This implies cointegration among money, prices, and income.
Let \(r_t^{(n)}\) denote the nominal interest rate on an \(n\)-period bond and \(r_t^{(1)}\) the one-period (short-term) rate.
Term structure theory implies that long and short rates are linked by a stable long-run relationship. In particular, the yield spread \[ s_t^{(n)} \equiv r_t^{(n)} - r_t^{(1)} \] reflects expectations of future short rates and term premia.
Empirically, individual interest rates are often highly persistent and are reasonably characterized as \(I(1)\) processes.
If term structure theory is correct in the long run, the spread \(s_t^{(n)}\) should be stable, implying \[ r_t^{(n)} - r_t^{(1)} \sim I(0). \]
Thus, \(r_t^{(n)}\) and \(r_t^{(1)}\) are cointegrated, with the yield spread as the equilibrium error.
Purchasing power parity posits a long-run relationship between nominal exchange rates and relative price levels.
In levels, absolute PPP implies \[ S_t = \frac{P_t}{P_t^*}, \] where \(S_t\) is the nominal exchange rate (domestic price of foreign currency).

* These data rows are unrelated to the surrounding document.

/-! ## The workspace (R219) -/

/-- Bytes of the division that the registers in force make of each workspace. -/
def wsNeed (s : State) : Nat :=
  4096 * rd s R.INTK_WS_BUNDLES + 4160 * 2 ^ rd s R.INTK_WS_SPILL_LOG2 + 525312 * rd s R.INTK_WS_PROMO

/-- Every slice's workspace is named, of the right kind and as large as its division (R198, R219). -/
def wsOk (s : State) : Bool :=
  (intakeSlices s).all fun n =>
    let o := rd s (R.INTK_WS_OBJ n)
    let e := dir s o
    objValid s o && oClass e == clsScratch && oFmt e == fmtByte && oTier e == 0 && oStk e == 2 ^ n &&
      decide (wsNeed s ≤ oRows e * oCols e)

/-! ## N:M structure of contributions (R204) -/

/-- N and M of a declared structure. -/
def nmNM (nm : Nat) : Nat × Nat := nmOf nm

/-- A group with its overfull contributions made +0, and whether it was overfull. -/
def nmGroup (n : Nat) (g : List Nat) : List Nat × Bool :=
  if n < (g.filter fun v => !isZero v).length then
    ((g.zip (keepNM n g)).map fun p => if p.2 then p.1 else 0, true)
  else (g, false)

/-- A list cut in pieces of m; fuel bounds them. -/
def chunks (m : Nat) : Nat → List Nat → List (List Nat)
  | 0, _ => []
  | f + 1, l => if l = [] then [] else l.take m :: chunks m f (l.drop m)

/-- A row's contributions under a declared structure, and its overfull groups. -/
def nmRow (nm : Nat) (l : List Nat) : List Nat × Nat :=
  if nm = 0 then (l, 0)
  else
    let gs := (chunks (nmNM nm).2 (l.length + 1) l).map (nmGroup (nmNM nm).1)
    (gs.flatMap (·.1), (gs.filter (·.2)).length)

/-! ## ACC_DENSE (R201, R203) -/

/-- The objects ACC_DENSE names are what R198 and R201 ask. -/
def accDenseOk (s : State) (x : RowCtx) : Bool :=
  let a := rsBound s x 0
  let m := rsBound s x 1
  let w := wsBound s x 0
  rsOn x.row == (if rwMask x.row = 4 then [0, 1, 5] else [0, 1]) && wsOn x.row == [0] && rwChain x.row == 0 && wsOk s &&
    slotsBound x.row x.binds.length && (rwMask x.row != 4 || readAdmitted x (rsBound s x 5) 5) &&
    objValid s a.obj && oClass a.e == clsScratch && (oFmt a.e == fmtW16 || oFmt a.e == fmtS32) &&
    objValid s m.obj && oClass m.e == clsScratch && oFmt m.e == fmtS32 && oRows m.e == oRows a.e && oCols m.e == oCols a.e &&
    oSeed m.e != 0 && w.obj == m.obj && w.first == m.first && w.count == m.count && w.mode == m.mode &&
    bits (rwImm x.row) 31 19 == 0 && decide (bits (rwImm x.row) 18 16 ≤ 3)

/-- A contribution of a footprint: element, conditioned value, mask bit. -/
structure Contrib where
  p : Elem
  v : Nat
  m : Bool
  cnt : Bool
  deriving DecidableEq, Repr

/-- The key of an element's N:M group in an area. -/
def areaGroup (e nm : Nat) (p : Elem) : Nat × Nat :=
  if oAxis e then (p.c, p.r / (nmNM nm).2) else (p.r, p.c / (nmNM nm).2)

/-- A footprint's contributions under the declared structure, and its overfull groups (R204). -/
def areaPrune (e nm : Nat) (cs : List Contrib) : List Contrib × Nat :=
  if nm = 0 then (cs, 0)
  else
    let gs := (cs.map fun c => areaGroup e nm c.p).eraseDups
    gs.foldl (fun a g =>
      let mine := a.1.filter fun c => areaGroup e nm c.p == g
      let r := nmGroup (nmNM nm).1 (mine.map (·.v))
      let l := a.1.map fun c =>
        if areaGroup e nm c.p == g then
          { c with v := r.1.getD (mine.findIdx fun d => d.p == c.p) 0 } else c
      (l, a.2 + b2n r.2)) (cs, 0)

/-- ACC_DENSE starts: it claims its micro-batch, after any MOVE of the sum or the area (R202, R222). -/
def accDenseStart (s : State) (th : Nat) : State × IterEnd :=
  let t := thread s th
  let x := rowCtx s th
  let m := rsBound s x 1
  if !accDenseOk s x || !shapeAgrees s t x m then (s, .fail ecDescriptor)
  else if moving s m.obj || moving s (rsBound s x 0).obj then (s, .wait)
  else accClaim s x m.obj (bits (rwImm x.row) 15 0) false 0 0

/-- A fold of the intake sum (R203): the element's put, and its counts: entry, fold. -/
structure Fold where
  put : Put
  entry : Bool
  cvt : Bool
  deriving DecidableEq, Repr

/-- One contribution folded into the sum: the first is written exactly, a later one added and rounded stochastically; a cleared mask bit
leaves the sum, or gives +0 (R203). An old sum that is not finite is a conditioned element too (R75). key: the generator's, when the block
has folded before. DESIGN CHOICE (notes/assumptions/103): the +0 of b = 0 is also that of a bit the row's own MASK clears. -/
def foldDense (s : State) (x : RowCtx) (m : Bound) (key : Bytes) (b : Nat) (c : Contrib) : Fold :=
  let q := streamPos s x m c.p
  let n := accOrdinal s x m.obj b (sumBlock q.1 q.2)
  let at0 (v : Nat) (on : Bool) : Put := { r := q.1, c := q.2, v := 0, code := v, m := on, cnt := false }
  if n = 0 then { put := at0 (if c.m then c.v else 0) true, entry := c.cnt, cvt := false }
  else
    let old := elemRaw s m.obj m.e q.1 q.2
    let co := condition old
    if c.m && !co.clr then
      let o := stochRound (dyAdd (dyOf c.v) (dyOf co.v)) (genWord key x.epoch 1 ((n - 1) % 256) m.obj (q.1 * oCols m.e + q.2))
      { put := at0 o.v true, entry := c.cnt || co.cnt, cvt := o.cnt }
    else { put := at0 old false, entry := c.cnt || (c.m && co.cnt), cvt := false }

/-- One iteration of ACC_DENSE; the last completes the micro-batch. It waits as an update row's iteration does (R114, R170, R197). -/
def accDense (s : State) (th i : Nat) : State × IterEnd :=
  let t := thread s th
  let x := rowCtx s th
  let b := bits (rwImm x.row) 15 0
  let m := rsBound s x 1
  let a := rsBound s x 0
  let fin (s : State) : State := if i + 1 = rwLoop x.row then accDone s m.obj x.epoch else s
  let rel := iterCell s t x.row i
  if x.pace.count ≤ rel then (fin (count s C.SEQ_RANGE), .done)
  else
    let k := x.pace.first + rel
    let x := { x with slice := placeSlice s (cellPlace s x.pace.e k) }
    let ps := footprint s x k
    let busy := othersWrite s th
    let wrp := (gransCells (footGrans s x m ps)).map fun c => (m.obj, c)
    let rdp := (streamCells s x 0 ps).map fun c => (a.obj, c)
    if ps = [] ∨ cellSilent s x ps then (fin s, .done)
    else if sliceStopped s x.slice || movingFor s m.obj then (s, .wait)
    else if wrp.any busy.contains then (count s (C.SLC_CELL_WAIT x.slice), .wait)
    else if rdp.any busy.contains then (s, .wait)
    else
      let f := fetchWhole (wakeSlice s x.slice) th [] fun s => fetchCells s t x i ps
      let s := f.1
      if f.2 ≠ .done then f
      else
        let cs : List Contrib := ps.map fun p =>
          let c := condition (streamValue s x a p)
          let m0 := initMask s x p
          { p := p, v := c.v, m := m0 && !c.clr, cnt := m0 && c.cnt }
        let pr := areaPrune a.e (bits (rwImm x.row) 18 16) cs
        let s := countN s C.INTK_OVERFULL pr.2
        let s := countN s (C.SLC_GRP x.slice) (lineGroups (x.pace.mode = 2) ps)
        let key := rowKey s x (oSeed m.e)
        let fs := pr.1.map (foldDense s x m key b)
        -- the counts go to the slice that receives the result (R79)
        let sl (f : Fold) : Nat := placeSlice s (cellPlace s m.e (elemPlace m.e f.put.r f.put.c).1)
        let s := (fs.filter (·.entry)).foldl (fun s f => count s (C.SLC_CLAMP_ENTRY (sl f))) s
        let s := (fs.filter (·.cvt)).foldl (fun s f => count s (C.SLC_CLAMP (sl f) 0x0F)) s
        let s := noteFolds (writePuts s x m (fs.map (·.put))) m.obj x.epoch ((fs.map fun f => sumBlock f.put.r f.put.c).eraseDups)
        (fin (homeWritten s m.obj x.epoch), .done)

/-! ## Lists (R200, R205) -/

/-- A list whose header passes R200 and whose records fit its object. -/
def listOk (s : State) (o : Nat) : Bool :=
  let e := dir s o
  let h := listHdr (objRange s o 0 64)
  objValid s o && oClass e == clsScratch && oFmt e == fmtByte && decide (64 ≤ oRows e * oCols e) &&
    h.magic == 0x4B33494C && !h.rest && decide (h.nm ≤ 3) && decide (h.fmt ≤ 1) && h.lrows != 0 && h.cols != 0 &&
    decide (h.lrows * h.cols ≤ 2 ^ 36) && objValid s h.idObj && oSeed (dir s h.idObj) != 0 &&
    decide (64 + h.count * recSize h.fmt h.cols ≤ oRows e * oCols e)

/-- Record i of a list: row and values widened, before conditioning. -/
def listRec (s : State) (o : Nat) (h : ListHdr) (i : Nat) : Nat × List Nat :=
  let sz := recSize h.fmt h.cols
  let b := objRange s o (64 + i * sz) sz
  let w := if h.fmt = 0 then 4 else 2
  (leAt b 0 4, (List.range h.cols).map fun c => widen h.fmt (leAt b (8 + c * w) w))

/-! ## The hash accumulator (R206 to R211) -/

/-- A key (R206). -/
def accKey (st row seg : Nat) : Nat := at' st 41 + at' row 17 + seg

def keyStream (k : Nat) : Nat := bits k 59 41
def keyRow (k : Nat) : Nat := bits k 40 17
def keySeg (k : Nat) : Nat := bits k 16 0

/-- The slice that accumulates a key (R206). -/
def keySlice (s : State) (st row seg : Nat) : Nat :=
  let sl := intakeSlices s
  sl.getD (fold 16 4 (at' st 34 + at' (row / 128) 17 + seg) % max 1 sl.length) 0

/-- The slices that accumulate the keys of a stream's rows of cols columns (R206). -/
def keySlices (s : State) (st cols : Nat) (rows : List Nat) : List Nat :=
  (rows.flatMap fun r => (List.range (ceilDiv cols 128)).map fun g => keySlice s st r g).eraseDups

/-- The element groups of a row's segments, each counted in the slice that works on it (R173, R429). -/
def countSegs (s : State) (st row cols : Nat) : State :=
  (List.range (ceilDiv cols 128)).foldl (fun s g =>
    countN s (C.SLC_GRP (keySlice s st row g)) (ceilDiv (min 128 (cols - 128 * g)) 32)) s

/-- The set of a key. -/
def keySet (k : Nat) : Nat := fold 12 5 k

/-- The key as it stands in its slice. -/
def findKey (s : State) (k : Nat) : Option AccKey := s.intk.keys.find? fun a => a.key == k

/-- The state with a key stored. -/
def setKey (s : State) (a : AccKey) : State :=
  let l := if s.intk.keys.any fun b => b.key == a.key then s.intk.keys.map fun b => if b.key = a.key then a else b
    else s.intk.keys ++ [a]
  setIntk s { s.intk with keys := l }

/-- Entries of a slice's accumulator. -/
def entriesOf (s : State) (sl : Nat) : List AccKey := s.intk.keys.filter fun a => a.slice == sl && a.place == 0

/-- The entry a set gives up: smallest OCC, lowest way at equal OCC. -/
def leastOcc : List AccKey → Option AccKey
  | [] => none
  | a :: t =>
    match leastOcc t with
    | none => some a
    | some b => if a.occ < b.occ ∨ (a.occ = b.occ ∧ a.way < b.way) then some a else some b

/-- A free slot of the slice's spill table on a key's probe path. DESIGN CHOICE (notes/assumptions/104): past the table's last slot the
path goes on at slot 0. -/
def spillSlot (s : State) (sl k : Nat) : Option Nat :=
  let lg := rd s R.INTK_WS_SPILL_LOG2
  let used := (s.intk.keys.filter fun a => a.slice == sl && a.place == 1).map (·.bundle)
  let home := fold lg (60 / max 1 lg + 1) k
  ((List.range (used.length + 1)).map fun i => (home + i) % 2 ^ lg).find? fun i => !used.contains i

/-- An entry is spilled; none when the probe path has no free slot (R209, R210). -/
def spillKey (s : State) (a : AccKey) : Option State :=
  (spillSlot s a.slice a.key).map fun i =>
    let s := setKey s { a with place := 1, bundle := i }
    count (setIntk s { s.intk with filter := put s.intk.filter (a.slice * 65536 + fold 16 4 a.key) 1 }) C.INTK_SPILL

/-- The set from which an entry goes when the pool is empty: the key's own, or the next upward that holds one. -/
def spillFrom (s : State) (sl set : Nat) : Option AccKey :=
  (List.range 4096).findSome? fun i =>
    leastOcc ((entriesOf s sl).filter fun a => keySet a.key == (set + i) % 4096)

/-- A way and a bundle for a key, spilling as R209 says; none when a spill finds no slot. -/
def roomFor (s : State) (sl k : Nat) : Option (State × Nat × Nat) :=
  let set := keySet k
  let ways (s : State) := ((entriesOf s sl).filter fun a => keySet a.key == set).map (·.way)
  let freeWay (s : State) := firstBelow 8 fun w => !(ways s).contains w
  let s1 := match freeWay s with
    | some _ => some s
    | none => (leastOcc ((entriesOf s sl).filter fun a => keySet a.key == set)).bind (spillKey s)
  s1.bind fun s =>
    let pool (s : State) := decide ((entriesOf s sl).length < rd s R.INTK_WS_BUNDLES)
    let s2 := if pool s then some s else (spillFrom s sl set).bind (spillKey s)
    s2.map fun s =>
      let bs := (entriesOf s sl).map (·.bundle)
      (s, (freeWay s).getD 0, (firstBelow (bs.length + 1) fun b => !bs.contains b).getD 0)

/-- The promotion of a cell of a stream, if it has one. -/
def promoOf (s : State) (st tile seg : Nat) : Option Promo :=
  s.intk.promos.find? fun p => p.stream == st && p.tile == tile && p.seg == seg

/-- A key made ready to fold: found in place, reloaded from the spill table, or opened. -/
def readyKey (s : State) (st row seg : Nat) : Option (State × AccKey) :=
  let k := accKey st row seg
  let sl := keySlice s st row seg
  match promoOf s st (row / 128) seg with
  | some p =>
    some (s, (findKey s k).getD { key := k, slice := p.slice, place := 2, way := 0, bundle := p.slot, occ := 0, parts := [] })
  | none =>
    match findKey s k with
    | some a =>
      if a.place = 1 then
        (roomFor s a.slice k).map fun r =>
          let a := { a with place := 0, way := r.2.1, bundle := r.2.2 }
          (count (setKey r.1 a) C.INTK_RELOAD, a)
      else some (s, a)
    | none =>
      (roomFor s sl k).map fun r =>
        (r.1, { key := k, slice := sl, place := 0, way := r.2.1, bundle := r.2.2, occ := 0, parts := [] })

Taking logs, \[ s_t = p_t - p_t^*. \]
Empirically, exchange rates and price levels are often highly persistent and are reasonably characterized as \(I(1)\) processes.
If PPP holds as a long-run equilibrium condition, the real exchange rate \[ q_t \equiv s_t - (p_t - p_t^*) \] should be stable, implying \[ q_t \sim I(0). \]
Thus, \(s_t\), \(p_t\), and \(p_t^*\) are cointegrated, with the real exchange rate as the equilibrium error.
Let \(x_t = (x_{1t}, \ldots, x_{kt})'\) be a vector of time series.
The components of \(x_t\) are said to be cointegrated of order \((d,b)\), denoted \(x_t \sim CI(d,b)\), if:
Each component of \(x_t\) is integrated of order \(d\).
There exists a nonzero vector \(\beta \in \mathbb{R}^k\) such that \[ \beta' x_t \sim I(d-b), \qquad 0 < b \le d. \]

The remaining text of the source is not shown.